La última victoria, hasta este sábado, en 2022, aumentó la percepción del club en términos de prestigio (23,3% vs 30,15%), fortaleza (9,22% vs 15,5%) y se redujo la visión de arrogancia (32,1% vs 24,7%) y de distancia (22,0% vs 17, 3%). Además, a nivel general, no solo entre las deportivas, el Real Madrid ha crecido 25 puntos en el percentil, de 61 a 86, de marcas más diferenciales.
Unos datos que demuestran el impacto directo a nivel de imagen que tiene la consecución de un trofeo mediante unos determinados valores que mantienes en el tiempo. "Las grandes marcas se van construyendo en torno a ciertos valores y los del Madrid son ganar y luchar hasta el último minuto. Otros se basan en otra cosa: compañerismo, fútbol bonito...", expone María Lara.
Otra de las características con las que ha crecido el equipo blanco muy relacionado con la llegada del presidente Florentino Pérez es con el fichaje de los mejores jugadores a su disciplina. Olvidada la época de 'Zidanes y Pavones', que trajeron títulos de manera más esporádica, Mbappé debe ser otro de los factores que alimenten esa imagen de marca. "Es un fenómeno que se retroalimenta hacia los aficionados, pero también a otras superestrellas. Si quieres ser leyenda tienes que jugar en el Madrid".

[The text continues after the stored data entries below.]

-- ==== Sys2Proof/Laws/Ops.lean ====
section
/-! SUPPORT. What the shared operations do: register files, byte memories, and the frame of a command. Later
proofs cite these and never unfold the operations. -/

namespace Sys2Proof.Machine

/-! ### Register files -/

@[simp] theorem RegFile.get_set_self {n : Nat} {α : Type} (r : RegFile n α) (i : Fin n) (a : α) :
    (r.set i a).get i = a := by
  simp [RegFile.get, RegFile.set]

theorem RegFile.get_set {n : Nat} {α : Type} (r : RegFile n α) (i j : Fin n) (a : α) :
    (r.set i a).get j = if j = i then a else r.get j := by
  by_cases h : j = i
  · subst h; simp
  · have hv : i.val ≠ j.val := fun e => h (Fin.ext e.symm)
    simp [RegFile.get, RegFile.set, hv, h]

@[simp] theorem RegFile.get_map {n : Nat} {α : Type} (f : α → α) (r : RegFile n α) (i : Fin n) :
    (r.map f).get i = f (r.get i) := by
  simp [RegFile.get, RegFile.map]

@[simp] theorem RegFile.get_fill (n : Nat) {α : Type} (a : α) (i : Fin n) : (RegFile.fill n a).get i = a := by
  simp [RegFile.get, RegFile.fill]

/-- A register's cell in the list of cells. -/
theorem RegFile.cells_getElem? {n : Nat} {α : Type} (r : RegFile n α) (i : Fin n) :
    r.cells[i.val]? = some (r.get i) := by
  simp [RegFile.get, r.size]

/-- A value stands in the list of cells exactly when some register holds it. -/
theorem RegFile.mem_cells {n : Nat} {α : Type} (r : RegFile n α) (a : α) :
    a ∈ r.cells ↔ ∃ i, r.get i = a := by
  constructor
  · intro h
    obtain ⟨j, hj, rfl⟩ := List.getElem_of_mem h
    exact ⟨⟨j, r.size ▸ hj⟩, rfl⟩
  · rintro ⟨i, rfl⟩
    exact List.getElem_mem _

theorem RegFile.ext_get {n : Nat} {α : Type} {r q : RegFile n α} (h : ∀ i, r.get i = q.get i) : r = q := by
  cases r with | mk l hl => cases q with | mk m hm =>
  congr 1
  apply List.ext_getElem (by rw [hl, hm])
  intro j h1 h2
  exact h ⟨j, hl ▸ h1⟩

/-! ### Byte memories -/

/-- A read after a write gives the value written at its address, and what was there elsewhere. -/
theorem Memory.read_write (m : Memory) (a b : Nat) (v : Byte) :
    (m.write a v).read b = if b = a then some v else m.read b := by
  induction m with
  | nil => simp only [Memory.write, Memory.read]
  | cons p m ih =>
    obtain ⟨q, w⟩ := p
    simp only [Memory.write]
    split
    · simp only [Memory.read]
    · split
      · subst a; simp only [Memory.read]; split <;> rfl
      · simp only [Memory.read, ih]; grind

@[simp] theorem Memory.read_write_self (m : Memory) (a : Nat) (v : Byte) : (m.write a v).read a = some v := by
  simp [Memory.read_write]

theorem Memory.mem_write {m : Memory} {a : Nat} {v : Byte} {p : Host.Cell} (h : p ∈ m.write a v) :
    p = (a, v) ∨ p ∈ m := by
  induction m with
  | nil => simpa [Memory.write] using h
  | cons q m ih =>
    simp only [Memory.write] at h
    split at h
    · simpa using h
    · split at h
      · rcases List.mem_cons.1 h with h | h
        · exact .inl h
        · exact .inr (List.mem_cons_of_mem _ h)
      · rcases List.mem_cons.1 h with h | h
        · exact .inr (h ▸ List.mem_cons_self)
        · exact (ih h).imp_right (List.mem_cons_of_mem _)

/-- Every write keeps the canonical form. -/
theorem Memory.wf_write {m : Memory} (h : m.wf) (a : Nat) (v : Byte) : (m.write a v).wf := by
  induction m with
  | nil => simp [Memory.write]
  | cons q m ih =>
    obtain ⟨b, w⟩ := q
    have hm : Memory.wf m := (List.pairwise_cons.1 h).2
    have hb : ∀ p ∈ m, b < p.1 := (List.pairwise_cons.1 h).1
    simp only [Memory.write]
    split
    · rename_i hab
      refine List.pairwise_cons.2 ⟨?_, h⟩
      intro p hp
      rcases List.mem_cons.1 hp with rfl | hp
      · exact hab
      · exact Nat.lt_trans hab (hb p hp)
    · split
      · rename_i _ hab
        subst hab
        exact List.pairwise_cons.2 ⟨hb, hm⟩
      · rename_i h1 h2
        refine List.pairwise_cons.2 ⟨?_, ih hm⟩
        intro p hp
        rcases Memory.mem_write hp with rfl | hp
        · simp only; omega
        · exact hb p hp

/-- All a one-byte write can do. -/
theorem storeByte_cases {size : Nat} {m : Memory} {a : Nat} {v : Byte} {r : Except Stop Memory}
    (h : storeByte size m a v = r) :
    (a < size ∧ r = .ok (m.write a v)) ∨ (size ≤ a ∧ r = .error (.broken .noSuchByte)) := by
  unfold storeByte at h
  split at h
  · exact .inl ⟨‹_›, h.symm⟩
  · exact .inr ⟨Nat.le_of_not_lt ‹_›, h.symm⟩

theorem storeByte_ok {size : Nat} {a : Nat} (h : a < size) (m : Memory) (v : Byte) :
    storeByte size m a v = .ok (m.write a v) := by simp [storeByte, h]

theorem loadByte_ok {m : Memory} {a : Nat} {v : Byte} (h : m.read a = some v) : loadByte m a = .ok v := by
  simp [loadByte, h]

/-! ### The frame of a command -/

/-- All that a command of the engine can do, once it is known what its rule does: refused while faulted, its own
effect with code `OK`, fault entry, or a stop of the model. -/
theorem command_cases (w : CmdWord) (body : State → Except Stop (State × Data)) (s : State) :
    (s.faulted = true ∧ command w body s = .next s.refuseFaulted) ∨
    (s.faulted = false ∧
      ((∃ t d, body s = .ok (t, d) ∧ command w body s = .next (t.respond .ok d)) ∨
       (∃ e, body s = .error (.raise e) ∧ command w body s = .next (s.raiseFault e w)) ∨
       (∃ f, body s = .error (.broken f) ∧ command w body s = .fault f))) := by
  unfold command
  cases hf : s.faulted
  · refine .inr ⟨rfl, ?_⟩
    rcases hb : body s with e | ⟨t, d⟩
    · cases e with
      | raise e => exact .inr (.inl ⟨e, rfl, by simp [State.finish]⟩)
      | broken f => exact .inr (.inr ⟨f, rfl, by simp [State.finish]⟩)
    · exact .inl ⟨t, d, rfl, by simp [State.finish]⟩
  · exact .inl ⟨rfl, by simp⟩

theorem command_faulted {w : CmdWord} {body : State → Except Stop (State × Data)} {s : State}
    (h : s.faulted = true) : command w body s = .next s.refuseFaulted := by simp [command, h]

theorem command_ok {w : CmdWord} {body : State → Except Stop (State × Data)} {s t : State} {d : Data}
    (h : s.faulted = false) (hb : body s = .ok (t, d)) : command w body s = .next (t.respond .ok d) := by
  simp [command, State.finish, h, hb]

theorem command_raise {w : CmdWord} {body : State → Except Stop (State × Data)} {s : State} {e : ErrCode}
    (h : s.faulted = false) (hb : body s = .error (.raise e)) : command w body s = .next (s.raiseFault e w) := by
  simp [command, State.finish, h, hb]

/-- While faulted, `STATUS[10]` and `ERR` agree (R45). -/
theorem State.faulted_iff (s : State) : s.faulted = true ↔ s.flt.err ≠ none := by
  simp [State.faulted, Option.isSome_iff_ne_none]

theorem State.faulted_eq_false_iff (s : State) : s.faulted = false ↔ s.flt.err = none := by
  simp [State.faulted]

end Sys2Proof.Machine
end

Aficionados del Real Madrid en Cibeles.Fernando villarEFE
Precisamente, ese crecimiento blanco, amarrado a la consecución del mayor título de clubes que existe en el planeta fútbol, se extrapola desde el equipo a nivel general a los jugadores de manera particular. El último que ha experimentado ese alineamiento ha sido Bellingham. "En el Real Madrid los jugadores ganan más popularidad rápidamente", dijo el futbolista del Bayern, Jamal Musiala sobre su amigo tras su fichaje por el conjunto blanco.
Según un estudio de Social Blade, el centrocampista inglés es el jugador más influyente del fútbol inglés. Sus seguidores han aumentado de 10 a 32 desde su llegada a Chamartín y su engagement también ha crecido hasta el punto de poder cobrar en torno a 50.000 euros por publicación en una red social como Instagram. "Nunca pude imaginarme que esto iba a ser así. Ya no es el rendimiento, los goles, es lo que se siente jugando para este club", comentaba el inglés sobre su llegada al Real Madrid.
"Cuando tú tienes este éxito te hace caso todo el mundo", comienza María Lara y desarrolla: "El Madrid tiene valores claros y los demuestra constantemente, es coherente y muy atractivo para determinadas marcas". Una fortaleza que se basa en cuatro pilares: diferenciación, relevancia, estima y conocimiento.
Contraste
Y, como la cosa va por barrios, este momento del Madrid ha coincidido en el tiempo con uno de los peores en la época del FC Barcelona tanto a nivel deportivo como económico. El club culé ha caído 55 puntos en imagen de marca desde 2009 a 2023. "El Barça estaba muy ligado a la figura de Messi, su salida del club y el declive posterior ha afectado a la marca", comenta María Lara. Explica la directora de estrategia que el "core" de aficionados a la marca se mantiene, pero los patrocinios caen.
Y es que ese crecimiento de la marca implica un aumento exponencial de todas las facetas de la entidad. Hablamos, claro, de asistencia a los partidos, venta de camisetas y demás merchandising así como otros factores ajenos a lo deportivo que hacen que la leyenda del Madrid trascienda incluso a la Champions hasta convertirse en historia dentro del deporte.